▶ TASK REQUIREMENTS:
What is needed is an exact repeat of the lines from the line containing "namespace Sys2Proof" through the final line of the entries below, and nothing else.

**** DATA PROVIDED ****

-- ==== Sys2Proof/Config.lean ====
section
/-!
DEFINITION. The free values: what the spec leaves to the host software, as constants without a body.
Nothing in Lean can evaluate them, so a statement about them holds for every host.
The parameters that have a default in the spec (BYTE_ORDER, REG_*, MEM_BYTES) stand in Machine/Params.lean and
OPCODE_MAP in Decode.lean.
-/

namespace Sys2Proof

open Sys2Proof.Machine (IoEvent WriteRequest WriteReply ReadReply LoadError)

/-- Parameter HOST, writes: the answer to a request, given the I/O interactions before it, newest first (R256, D26).
FREE VALUE (log entry 4). -/
opaque Config.hostWrite : List IoEvent → WriteRequest → WriteReply

/-- Parameter HOST, reads: the answer to `ReadByte`, given the I/O interactions before it, newest first (R256, D26); none
where the host never answers (R220, I16). FREE VALUE (log entries 4 and 6). -/
opaque Config.hostRead : List IoEvent → Option ReadReply

/-- One less than parameter FAULT_EXIT_STATUS, which may be any nonzero value (R257, D20). FREE VALUE (log entry 9). -/
opaque Config.faultExitLessOne : Nat

/-- One less than the exit status of a failed load, any nonzero value (R134, R257, I19). FREE VALUE (log entry 9). -/
opaque Config.loadExitLessOne : LoadError → Nat

end Sys2Proof
end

****

▶ WRITTEN REPLY:
namespace Sys2Proof

open Sys2Proof.Machine (IoEvent WriteRequest WriteReply ReadReply LoadError)

/-- Parameter HOST, writes: the answer to a request, given the I/O interactions before it, newest first (R256, D26).
FREE VALUE (log entry 4). -/
opaque Config.hostWrite : List IoEvent → WriteRequest → WriteReply

/-- Parameter HOST, reads: the answer to `ReadByte`, given the I/O interactions before it, newest first (R256, D26); none
where the host never answers (R220, I16). FREE VALUE (log entries 4 and 6). -/
opaque Config.hostRead : List IoEvent → Option ReadReply

/-- One less than parameter FAULT_EXIT_STATUS, which may be any nonzero value (R257, D20). FREE VALUE (log entry 9). -/
opaque Config.faultExitLessOne : Nat

/-- One less than the exit status of a failed load, any nonzero value (R134, R257, I19). FREE VALUE (log entry 9). -/
opaque Config.loadExitLessOne : LoadError → Nat

end Sys2Proof
end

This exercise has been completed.